Saved data entries:
══════════

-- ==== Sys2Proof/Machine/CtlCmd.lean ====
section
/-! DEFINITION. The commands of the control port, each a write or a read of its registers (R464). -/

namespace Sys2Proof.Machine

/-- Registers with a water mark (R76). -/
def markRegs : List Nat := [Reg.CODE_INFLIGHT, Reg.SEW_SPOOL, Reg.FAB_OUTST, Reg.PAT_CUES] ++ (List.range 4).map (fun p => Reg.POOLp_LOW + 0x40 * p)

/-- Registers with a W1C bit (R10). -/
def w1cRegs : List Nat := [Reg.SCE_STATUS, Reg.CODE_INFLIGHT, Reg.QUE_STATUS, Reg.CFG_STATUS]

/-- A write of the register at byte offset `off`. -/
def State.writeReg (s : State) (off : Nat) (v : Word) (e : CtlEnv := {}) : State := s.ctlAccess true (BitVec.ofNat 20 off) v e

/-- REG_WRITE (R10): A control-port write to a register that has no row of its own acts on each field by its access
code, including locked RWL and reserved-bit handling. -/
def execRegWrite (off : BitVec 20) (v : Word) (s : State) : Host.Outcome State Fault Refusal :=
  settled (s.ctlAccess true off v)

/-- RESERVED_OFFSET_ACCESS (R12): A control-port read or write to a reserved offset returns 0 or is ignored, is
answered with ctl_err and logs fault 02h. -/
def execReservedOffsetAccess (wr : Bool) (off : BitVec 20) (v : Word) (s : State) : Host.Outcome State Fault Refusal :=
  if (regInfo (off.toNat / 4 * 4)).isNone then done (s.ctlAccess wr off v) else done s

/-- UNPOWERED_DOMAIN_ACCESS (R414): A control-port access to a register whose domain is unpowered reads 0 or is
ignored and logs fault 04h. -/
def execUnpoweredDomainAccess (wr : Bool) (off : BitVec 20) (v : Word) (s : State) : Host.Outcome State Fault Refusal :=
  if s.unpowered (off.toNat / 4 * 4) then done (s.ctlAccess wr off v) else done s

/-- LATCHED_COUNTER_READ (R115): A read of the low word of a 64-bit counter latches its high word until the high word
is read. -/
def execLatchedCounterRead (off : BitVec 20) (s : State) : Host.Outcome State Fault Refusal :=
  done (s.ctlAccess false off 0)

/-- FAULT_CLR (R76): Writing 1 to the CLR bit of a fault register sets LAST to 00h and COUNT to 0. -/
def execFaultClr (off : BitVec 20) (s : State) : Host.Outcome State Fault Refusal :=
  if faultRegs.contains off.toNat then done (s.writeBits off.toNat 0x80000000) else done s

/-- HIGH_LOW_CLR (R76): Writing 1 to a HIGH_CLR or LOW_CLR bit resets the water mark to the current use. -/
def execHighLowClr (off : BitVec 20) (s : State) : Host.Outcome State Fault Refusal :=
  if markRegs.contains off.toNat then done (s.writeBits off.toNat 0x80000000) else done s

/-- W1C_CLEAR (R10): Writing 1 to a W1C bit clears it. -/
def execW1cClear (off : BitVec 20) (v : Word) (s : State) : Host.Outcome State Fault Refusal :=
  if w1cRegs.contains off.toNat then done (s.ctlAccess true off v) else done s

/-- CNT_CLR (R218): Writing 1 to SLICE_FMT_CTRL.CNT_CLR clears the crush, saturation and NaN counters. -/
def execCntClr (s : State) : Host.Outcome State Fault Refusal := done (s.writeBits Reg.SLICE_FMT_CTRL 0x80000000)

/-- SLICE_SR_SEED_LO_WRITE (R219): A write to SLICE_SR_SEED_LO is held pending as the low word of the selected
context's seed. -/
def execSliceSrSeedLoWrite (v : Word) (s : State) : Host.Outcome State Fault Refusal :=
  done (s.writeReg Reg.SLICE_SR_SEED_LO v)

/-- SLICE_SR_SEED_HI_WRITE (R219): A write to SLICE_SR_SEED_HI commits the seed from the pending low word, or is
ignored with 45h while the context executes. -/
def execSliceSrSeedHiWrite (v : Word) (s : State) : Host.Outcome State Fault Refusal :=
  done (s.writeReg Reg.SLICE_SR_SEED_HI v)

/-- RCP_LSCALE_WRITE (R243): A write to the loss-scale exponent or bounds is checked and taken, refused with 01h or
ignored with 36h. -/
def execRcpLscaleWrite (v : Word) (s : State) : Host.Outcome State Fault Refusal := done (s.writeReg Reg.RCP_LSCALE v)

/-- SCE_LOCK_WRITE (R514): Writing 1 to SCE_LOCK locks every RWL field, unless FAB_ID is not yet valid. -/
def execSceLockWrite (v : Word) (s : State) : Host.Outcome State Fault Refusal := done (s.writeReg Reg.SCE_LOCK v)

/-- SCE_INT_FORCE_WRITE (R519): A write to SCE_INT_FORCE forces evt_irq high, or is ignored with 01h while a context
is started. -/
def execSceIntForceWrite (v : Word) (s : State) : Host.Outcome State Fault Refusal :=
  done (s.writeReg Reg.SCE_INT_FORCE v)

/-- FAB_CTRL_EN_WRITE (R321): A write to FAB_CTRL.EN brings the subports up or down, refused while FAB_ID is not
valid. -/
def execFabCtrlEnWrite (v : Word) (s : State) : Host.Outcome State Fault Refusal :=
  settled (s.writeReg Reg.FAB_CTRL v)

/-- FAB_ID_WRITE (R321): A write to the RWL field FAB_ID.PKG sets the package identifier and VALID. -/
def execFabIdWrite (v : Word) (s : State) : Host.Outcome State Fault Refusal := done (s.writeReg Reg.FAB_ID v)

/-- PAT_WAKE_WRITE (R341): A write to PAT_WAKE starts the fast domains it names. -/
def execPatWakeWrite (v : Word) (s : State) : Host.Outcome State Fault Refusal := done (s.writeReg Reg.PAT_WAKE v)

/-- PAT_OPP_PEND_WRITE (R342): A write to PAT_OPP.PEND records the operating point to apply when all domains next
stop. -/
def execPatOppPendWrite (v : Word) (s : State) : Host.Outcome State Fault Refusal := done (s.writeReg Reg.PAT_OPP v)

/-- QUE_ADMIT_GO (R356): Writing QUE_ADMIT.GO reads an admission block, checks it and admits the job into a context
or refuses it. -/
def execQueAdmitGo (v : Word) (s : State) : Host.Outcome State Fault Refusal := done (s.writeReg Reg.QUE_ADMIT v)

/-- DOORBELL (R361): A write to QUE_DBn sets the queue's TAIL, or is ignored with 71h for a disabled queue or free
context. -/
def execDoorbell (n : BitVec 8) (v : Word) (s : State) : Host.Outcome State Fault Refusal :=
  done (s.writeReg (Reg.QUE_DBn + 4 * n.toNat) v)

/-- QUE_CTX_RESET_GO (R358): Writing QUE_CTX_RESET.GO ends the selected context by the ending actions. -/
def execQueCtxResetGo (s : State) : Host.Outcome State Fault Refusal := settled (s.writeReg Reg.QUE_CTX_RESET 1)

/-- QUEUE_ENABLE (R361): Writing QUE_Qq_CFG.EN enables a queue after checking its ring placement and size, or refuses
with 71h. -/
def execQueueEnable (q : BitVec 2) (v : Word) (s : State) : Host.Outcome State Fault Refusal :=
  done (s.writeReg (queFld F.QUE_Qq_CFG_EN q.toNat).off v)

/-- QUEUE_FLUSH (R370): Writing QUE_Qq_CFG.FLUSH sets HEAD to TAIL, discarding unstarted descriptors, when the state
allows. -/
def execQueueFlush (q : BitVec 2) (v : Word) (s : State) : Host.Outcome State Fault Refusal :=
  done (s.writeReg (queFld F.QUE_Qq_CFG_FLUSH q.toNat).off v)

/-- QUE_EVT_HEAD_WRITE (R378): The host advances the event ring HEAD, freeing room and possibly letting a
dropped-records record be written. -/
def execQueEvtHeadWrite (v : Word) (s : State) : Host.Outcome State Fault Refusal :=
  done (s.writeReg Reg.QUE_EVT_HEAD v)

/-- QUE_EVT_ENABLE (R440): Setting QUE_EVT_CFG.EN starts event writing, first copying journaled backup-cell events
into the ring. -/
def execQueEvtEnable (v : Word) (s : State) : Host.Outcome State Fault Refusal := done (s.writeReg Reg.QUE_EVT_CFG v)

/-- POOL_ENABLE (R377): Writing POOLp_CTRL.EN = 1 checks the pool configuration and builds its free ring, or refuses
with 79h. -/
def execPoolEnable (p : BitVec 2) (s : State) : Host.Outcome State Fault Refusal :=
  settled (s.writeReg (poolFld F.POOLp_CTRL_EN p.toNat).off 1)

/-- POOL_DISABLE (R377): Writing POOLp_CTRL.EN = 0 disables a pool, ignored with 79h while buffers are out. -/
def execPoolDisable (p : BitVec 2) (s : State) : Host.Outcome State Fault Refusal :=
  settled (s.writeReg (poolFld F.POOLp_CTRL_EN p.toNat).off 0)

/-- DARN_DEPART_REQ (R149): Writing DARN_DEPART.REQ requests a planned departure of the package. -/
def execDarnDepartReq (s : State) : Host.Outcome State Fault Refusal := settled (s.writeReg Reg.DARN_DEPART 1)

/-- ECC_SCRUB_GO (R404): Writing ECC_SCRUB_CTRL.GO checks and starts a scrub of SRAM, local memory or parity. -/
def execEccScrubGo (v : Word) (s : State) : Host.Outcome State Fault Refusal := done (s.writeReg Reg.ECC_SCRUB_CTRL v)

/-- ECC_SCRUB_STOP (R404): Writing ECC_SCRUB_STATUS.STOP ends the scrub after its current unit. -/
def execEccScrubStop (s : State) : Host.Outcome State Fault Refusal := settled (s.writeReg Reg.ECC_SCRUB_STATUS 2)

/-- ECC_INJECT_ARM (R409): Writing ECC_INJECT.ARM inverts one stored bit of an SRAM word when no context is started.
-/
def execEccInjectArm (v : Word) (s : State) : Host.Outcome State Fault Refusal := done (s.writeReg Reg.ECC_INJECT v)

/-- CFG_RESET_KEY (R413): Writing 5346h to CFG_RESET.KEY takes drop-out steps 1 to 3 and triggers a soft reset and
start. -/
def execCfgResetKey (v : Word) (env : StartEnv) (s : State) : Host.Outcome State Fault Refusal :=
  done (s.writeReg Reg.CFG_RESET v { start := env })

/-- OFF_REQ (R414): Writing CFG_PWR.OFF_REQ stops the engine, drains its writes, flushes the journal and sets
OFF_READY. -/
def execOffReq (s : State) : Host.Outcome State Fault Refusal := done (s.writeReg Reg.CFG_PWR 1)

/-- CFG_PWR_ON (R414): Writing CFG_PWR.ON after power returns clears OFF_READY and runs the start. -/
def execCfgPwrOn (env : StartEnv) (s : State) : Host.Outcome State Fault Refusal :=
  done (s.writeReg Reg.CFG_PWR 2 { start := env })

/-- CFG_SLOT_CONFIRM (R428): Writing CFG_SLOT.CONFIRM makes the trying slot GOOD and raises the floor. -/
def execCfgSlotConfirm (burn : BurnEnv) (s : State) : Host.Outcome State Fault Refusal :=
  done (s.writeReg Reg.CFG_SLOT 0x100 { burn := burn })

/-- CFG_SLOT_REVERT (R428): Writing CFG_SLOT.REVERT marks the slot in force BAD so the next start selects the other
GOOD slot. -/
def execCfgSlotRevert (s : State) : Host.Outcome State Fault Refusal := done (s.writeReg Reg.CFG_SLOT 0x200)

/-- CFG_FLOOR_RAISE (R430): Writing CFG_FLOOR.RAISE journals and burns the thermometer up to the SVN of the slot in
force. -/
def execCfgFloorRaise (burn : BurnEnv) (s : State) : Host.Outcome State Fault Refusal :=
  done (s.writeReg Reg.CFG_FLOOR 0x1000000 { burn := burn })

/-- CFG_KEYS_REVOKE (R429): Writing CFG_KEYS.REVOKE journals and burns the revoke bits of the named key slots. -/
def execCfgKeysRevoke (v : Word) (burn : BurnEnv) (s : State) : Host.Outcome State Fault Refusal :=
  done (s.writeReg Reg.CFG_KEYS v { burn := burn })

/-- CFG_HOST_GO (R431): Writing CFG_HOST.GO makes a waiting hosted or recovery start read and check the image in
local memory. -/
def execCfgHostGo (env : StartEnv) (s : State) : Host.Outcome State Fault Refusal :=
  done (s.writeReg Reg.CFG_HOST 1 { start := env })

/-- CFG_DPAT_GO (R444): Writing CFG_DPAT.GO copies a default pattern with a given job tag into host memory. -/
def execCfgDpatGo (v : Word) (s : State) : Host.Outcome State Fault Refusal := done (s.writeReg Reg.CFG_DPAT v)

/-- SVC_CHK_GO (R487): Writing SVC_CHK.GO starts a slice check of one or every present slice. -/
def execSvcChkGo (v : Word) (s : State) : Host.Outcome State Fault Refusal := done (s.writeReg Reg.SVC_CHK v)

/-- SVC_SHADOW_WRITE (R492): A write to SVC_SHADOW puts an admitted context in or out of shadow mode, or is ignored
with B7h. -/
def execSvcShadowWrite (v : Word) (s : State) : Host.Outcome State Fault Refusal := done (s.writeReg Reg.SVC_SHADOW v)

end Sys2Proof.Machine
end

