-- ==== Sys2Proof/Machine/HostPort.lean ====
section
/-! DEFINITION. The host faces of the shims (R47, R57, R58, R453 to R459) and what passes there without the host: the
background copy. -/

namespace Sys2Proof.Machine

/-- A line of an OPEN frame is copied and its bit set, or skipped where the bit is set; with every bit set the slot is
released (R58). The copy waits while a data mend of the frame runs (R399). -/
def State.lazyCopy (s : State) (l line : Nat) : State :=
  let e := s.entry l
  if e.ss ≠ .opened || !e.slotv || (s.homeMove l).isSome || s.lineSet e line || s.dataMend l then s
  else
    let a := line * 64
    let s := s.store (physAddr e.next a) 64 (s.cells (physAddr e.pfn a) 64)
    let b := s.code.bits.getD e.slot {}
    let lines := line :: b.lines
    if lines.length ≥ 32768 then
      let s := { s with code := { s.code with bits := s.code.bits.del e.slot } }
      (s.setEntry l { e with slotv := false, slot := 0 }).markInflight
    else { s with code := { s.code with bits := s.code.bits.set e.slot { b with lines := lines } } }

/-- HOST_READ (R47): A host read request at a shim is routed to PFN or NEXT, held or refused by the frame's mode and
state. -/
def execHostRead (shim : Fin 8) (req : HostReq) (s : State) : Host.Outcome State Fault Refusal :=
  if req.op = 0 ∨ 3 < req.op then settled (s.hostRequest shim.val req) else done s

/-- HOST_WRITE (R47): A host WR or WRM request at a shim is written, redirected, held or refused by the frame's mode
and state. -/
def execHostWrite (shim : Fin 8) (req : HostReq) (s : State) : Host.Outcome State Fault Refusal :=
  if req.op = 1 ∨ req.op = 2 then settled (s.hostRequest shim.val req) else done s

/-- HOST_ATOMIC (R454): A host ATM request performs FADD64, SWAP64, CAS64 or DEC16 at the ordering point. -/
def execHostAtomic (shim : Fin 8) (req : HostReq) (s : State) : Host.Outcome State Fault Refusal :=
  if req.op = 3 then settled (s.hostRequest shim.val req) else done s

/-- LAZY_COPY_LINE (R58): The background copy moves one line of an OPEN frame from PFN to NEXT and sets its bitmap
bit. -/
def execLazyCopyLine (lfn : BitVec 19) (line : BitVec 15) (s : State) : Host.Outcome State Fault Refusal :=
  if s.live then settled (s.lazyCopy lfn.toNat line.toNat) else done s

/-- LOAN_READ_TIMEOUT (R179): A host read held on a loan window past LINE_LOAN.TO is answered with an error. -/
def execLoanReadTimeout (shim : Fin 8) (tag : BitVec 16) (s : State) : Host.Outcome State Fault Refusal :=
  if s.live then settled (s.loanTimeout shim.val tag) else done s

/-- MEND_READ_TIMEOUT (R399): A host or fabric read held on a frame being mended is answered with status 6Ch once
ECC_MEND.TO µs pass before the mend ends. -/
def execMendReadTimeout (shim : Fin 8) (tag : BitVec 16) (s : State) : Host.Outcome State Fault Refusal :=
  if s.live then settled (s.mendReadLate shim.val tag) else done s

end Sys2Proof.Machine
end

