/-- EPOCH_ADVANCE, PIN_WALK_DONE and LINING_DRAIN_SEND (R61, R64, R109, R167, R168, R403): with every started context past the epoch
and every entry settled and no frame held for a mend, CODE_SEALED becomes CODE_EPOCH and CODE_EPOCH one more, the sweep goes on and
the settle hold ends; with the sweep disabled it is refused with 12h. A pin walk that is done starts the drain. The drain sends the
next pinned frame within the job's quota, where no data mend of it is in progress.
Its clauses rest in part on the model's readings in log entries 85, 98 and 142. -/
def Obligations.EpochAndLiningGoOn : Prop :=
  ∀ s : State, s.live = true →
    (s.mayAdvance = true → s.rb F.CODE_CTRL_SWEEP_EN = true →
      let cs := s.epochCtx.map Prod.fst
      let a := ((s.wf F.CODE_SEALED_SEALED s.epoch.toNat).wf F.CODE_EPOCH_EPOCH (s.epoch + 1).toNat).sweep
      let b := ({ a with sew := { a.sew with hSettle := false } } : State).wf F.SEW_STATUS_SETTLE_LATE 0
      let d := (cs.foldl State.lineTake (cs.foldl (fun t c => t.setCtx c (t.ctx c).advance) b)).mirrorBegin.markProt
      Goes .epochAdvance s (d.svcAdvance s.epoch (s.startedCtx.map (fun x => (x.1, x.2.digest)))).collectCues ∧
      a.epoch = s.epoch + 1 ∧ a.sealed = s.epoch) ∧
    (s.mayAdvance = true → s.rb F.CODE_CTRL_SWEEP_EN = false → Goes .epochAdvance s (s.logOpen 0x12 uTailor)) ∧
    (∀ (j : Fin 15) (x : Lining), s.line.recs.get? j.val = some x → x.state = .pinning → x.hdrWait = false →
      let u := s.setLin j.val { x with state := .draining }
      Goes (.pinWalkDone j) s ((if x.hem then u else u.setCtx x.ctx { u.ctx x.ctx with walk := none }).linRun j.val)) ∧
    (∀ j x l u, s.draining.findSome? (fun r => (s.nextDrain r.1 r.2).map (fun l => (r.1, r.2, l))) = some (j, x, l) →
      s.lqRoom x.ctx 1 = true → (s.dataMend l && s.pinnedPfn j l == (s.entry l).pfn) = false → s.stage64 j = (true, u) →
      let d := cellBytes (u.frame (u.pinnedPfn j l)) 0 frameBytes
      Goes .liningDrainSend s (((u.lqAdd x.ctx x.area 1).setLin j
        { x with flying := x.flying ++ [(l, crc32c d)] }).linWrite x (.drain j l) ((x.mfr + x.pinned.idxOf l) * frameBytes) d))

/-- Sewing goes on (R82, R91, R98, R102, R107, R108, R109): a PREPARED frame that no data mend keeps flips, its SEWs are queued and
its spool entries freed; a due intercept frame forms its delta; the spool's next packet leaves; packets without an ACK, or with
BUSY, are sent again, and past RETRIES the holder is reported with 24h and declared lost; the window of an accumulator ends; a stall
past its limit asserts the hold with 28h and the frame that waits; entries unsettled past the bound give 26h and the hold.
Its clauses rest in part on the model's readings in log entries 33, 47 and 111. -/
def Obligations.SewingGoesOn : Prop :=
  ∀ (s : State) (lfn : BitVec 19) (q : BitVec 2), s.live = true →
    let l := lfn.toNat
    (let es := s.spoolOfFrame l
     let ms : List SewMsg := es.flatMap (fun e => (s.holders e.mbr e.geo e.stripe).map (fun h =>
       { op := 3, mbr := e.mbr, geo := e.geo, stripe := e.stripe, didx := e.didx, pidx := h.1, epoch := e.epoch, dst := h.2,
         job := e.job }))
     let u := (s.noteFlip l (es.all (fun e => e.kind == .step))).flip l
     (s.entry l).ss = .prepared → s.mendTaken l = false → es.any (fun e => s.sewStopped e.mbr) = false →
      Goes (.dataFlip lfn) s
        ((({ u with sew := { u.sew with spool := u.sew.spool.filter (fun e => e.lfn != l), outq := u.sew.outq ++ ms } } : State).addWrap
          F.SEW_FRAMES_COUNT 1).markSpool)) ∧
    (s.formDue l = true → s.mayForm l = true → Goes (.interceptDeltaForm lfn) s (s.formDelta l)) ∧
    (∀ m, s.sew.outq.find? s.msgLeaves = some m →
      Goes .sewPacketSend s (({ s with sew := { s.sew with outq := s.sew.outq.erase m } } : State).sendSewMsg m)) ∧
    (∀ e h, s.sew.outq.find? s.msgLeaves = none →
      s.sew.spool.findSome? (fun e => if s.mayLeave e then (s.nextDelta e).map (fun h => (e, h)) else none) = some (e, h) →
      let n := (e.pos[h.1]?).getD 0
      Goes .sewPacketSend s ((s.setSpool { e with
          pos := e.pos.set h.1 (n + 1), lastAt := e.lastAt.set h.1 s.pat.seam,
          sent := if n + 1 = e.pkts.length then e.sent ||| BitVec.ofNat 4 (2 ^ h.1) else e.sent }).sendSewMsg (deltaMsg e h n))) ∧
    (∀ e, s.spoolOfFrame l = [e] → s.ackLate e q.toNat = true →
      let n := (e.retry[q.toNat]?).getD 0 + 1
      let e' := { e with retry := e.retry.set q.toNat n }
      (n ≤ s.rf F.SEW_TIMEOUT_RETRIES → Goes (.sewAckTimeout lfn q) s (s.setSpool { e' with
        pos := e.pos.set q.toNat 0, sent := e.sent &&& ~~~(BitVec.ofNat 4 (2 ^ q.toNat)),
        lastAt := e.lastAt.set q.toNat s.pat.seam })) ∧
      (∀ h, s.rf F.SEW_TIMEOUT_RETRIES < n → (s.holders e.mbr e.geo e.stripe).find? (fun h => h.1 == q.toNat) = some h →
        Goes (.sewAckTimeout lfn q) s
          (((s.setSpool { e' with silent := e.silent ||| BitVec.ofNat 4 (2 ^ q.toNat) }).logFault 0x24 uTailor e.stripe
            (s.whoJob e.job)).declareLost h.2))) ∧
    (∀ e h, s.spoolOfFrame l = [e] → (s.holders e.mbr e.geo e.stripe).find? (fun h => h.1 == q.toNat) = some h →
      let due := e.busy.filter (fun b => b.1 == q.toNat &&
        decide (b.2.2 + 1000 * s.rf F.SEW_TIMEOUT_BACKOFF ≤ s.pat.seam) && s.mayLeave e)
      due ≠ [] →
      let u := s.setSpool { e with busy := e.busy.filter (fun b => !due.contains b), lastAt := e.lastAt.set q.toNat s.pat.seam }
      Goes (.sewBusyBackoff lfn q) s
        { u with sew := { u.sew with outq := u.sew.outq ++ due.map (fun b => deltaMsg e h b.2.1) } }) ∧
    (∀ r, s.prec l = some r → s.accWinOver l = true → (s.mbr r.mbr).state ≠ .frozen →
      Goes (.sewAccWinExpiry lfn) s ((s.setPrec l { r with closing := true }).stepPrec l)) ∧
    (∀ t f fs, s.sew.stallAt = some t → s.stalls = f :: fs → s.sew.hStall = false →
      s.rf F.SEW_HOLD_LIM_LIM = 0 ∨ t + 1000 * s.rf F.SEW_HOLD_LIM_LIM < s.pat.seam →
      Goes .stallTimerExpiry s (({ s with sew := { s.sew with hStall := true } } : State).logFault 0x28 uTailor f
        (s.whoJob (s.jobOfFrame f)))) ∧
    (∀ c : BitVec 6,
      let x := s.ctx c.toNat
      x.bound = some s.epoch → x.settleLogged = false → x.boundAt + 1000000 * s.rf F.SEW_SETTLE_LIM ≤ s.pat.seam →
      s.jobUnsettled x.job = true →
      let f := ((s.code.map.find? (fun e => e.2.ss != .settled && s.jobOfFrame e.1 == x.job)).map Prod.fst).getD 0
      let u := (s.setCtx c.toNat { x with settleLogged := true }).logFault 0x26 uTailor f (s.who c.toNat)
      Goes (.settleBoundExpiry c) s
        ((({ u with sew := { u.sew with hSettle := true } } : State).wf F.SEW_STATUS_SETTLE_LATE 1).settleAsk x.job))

══════════

_Your assignment_
Take exactly the lines from the one containing "let b := s.code.bits.getD" through the one containing "past the epoch" in the data above, and output them with nothing added.

_Result_
    let b := s.code.bits.getD e.slot {}
    let lines := line :: b.lines
    if lines.length ≥ 32768 then
      let s := { s with code := { s.code with bits := s.code.bits.del e.slot } }
      (s.setEntry l { e with slotv := false, slot := 0 }).markInflight
    else { s with code := { s.code with bits := s.code.bits.set e.slot { b with lines := lines } } }

/-- HOST_READ (R47): A host read request at a shim is routed to PFN or NEXT, held or refused by the frame's mode and
state. -/
def execHostRead (shim : Fin 8) (req : HostReq) (s : State) : Host.Outcome State Fault Refusal :=
  if req.op = 0 ∨ 3 < req.op then settled (s.hostRequest shim.val req) else done s

/-- HOST_WRITE (R47): A host WR or WRM request at a shim is written, redirected, held or refused by the frame's mode
and state. -/
def execHostWrite (shim : Fin 8) (req : HostReq) (s : State) : Host.Outcome State Fault Refusal :=
  if req.op = 1 ∨ req.op = 2 then settled (s.hostRequest shim.val req) else done s

/-- HOST_ATOMIC (R454): A host ATM request performs FADD64, SWAP64, CAS64 or DEC16 at the ordering point. -/
def execHostAtomic (shim : Fin 8) (req : HostReq) (s : State) : Host.Outcome State Fault Refusal :=
  if req.op = 3 then settled (s.hostRequest shim.val req) else done s

/-- LAZY_COPY_LINE (R58): The background copy moves one line of an OPEN frame from PFN to NEXT and sets its bitmap
bit. -/
def execLazyCopyLine (lfn : BitVec 19) (line : BitVec 15) (s : State) : Host.Outcome State Fault Refusal :=
  if s.live then settled (s.lazyCopy lfn.toNat line.toNat) else done s

/-- LOAN_READ_TIMEOUT (R179): A host read held on a loan window past LINE_LOAN.TO is answered with an error. -/
def execLoanReadTimeout (shim : Fin 8) (tag : BitVec 16) (s : State) : Host.Outcome State Fault Refusal :=
  if s.live then settled (s.loanTimeout shim.val tag) else done s

/-- MEND_READ_TIMEOUT (R399): A host or fabric read held on a frame being mended is answered with status 6Ch once
ECC_MEND.TO µs pass before the mend ends. -/
def execMendReadTimeout (shim : Fin 8) (tag : BitVec 16) (s : State) : Host.Outcome State Fault Refusal :=
  if s.live then settled (s.mendReadLate shim.val tag) else done s

end Sys2Proof.Machine
end

/-- EPOCH_ADVANCE, PIN_WALK_DONE and LINING_DRAIN_SEND (R61, R64, R109, R167, R168, R403): with every started context past the epoch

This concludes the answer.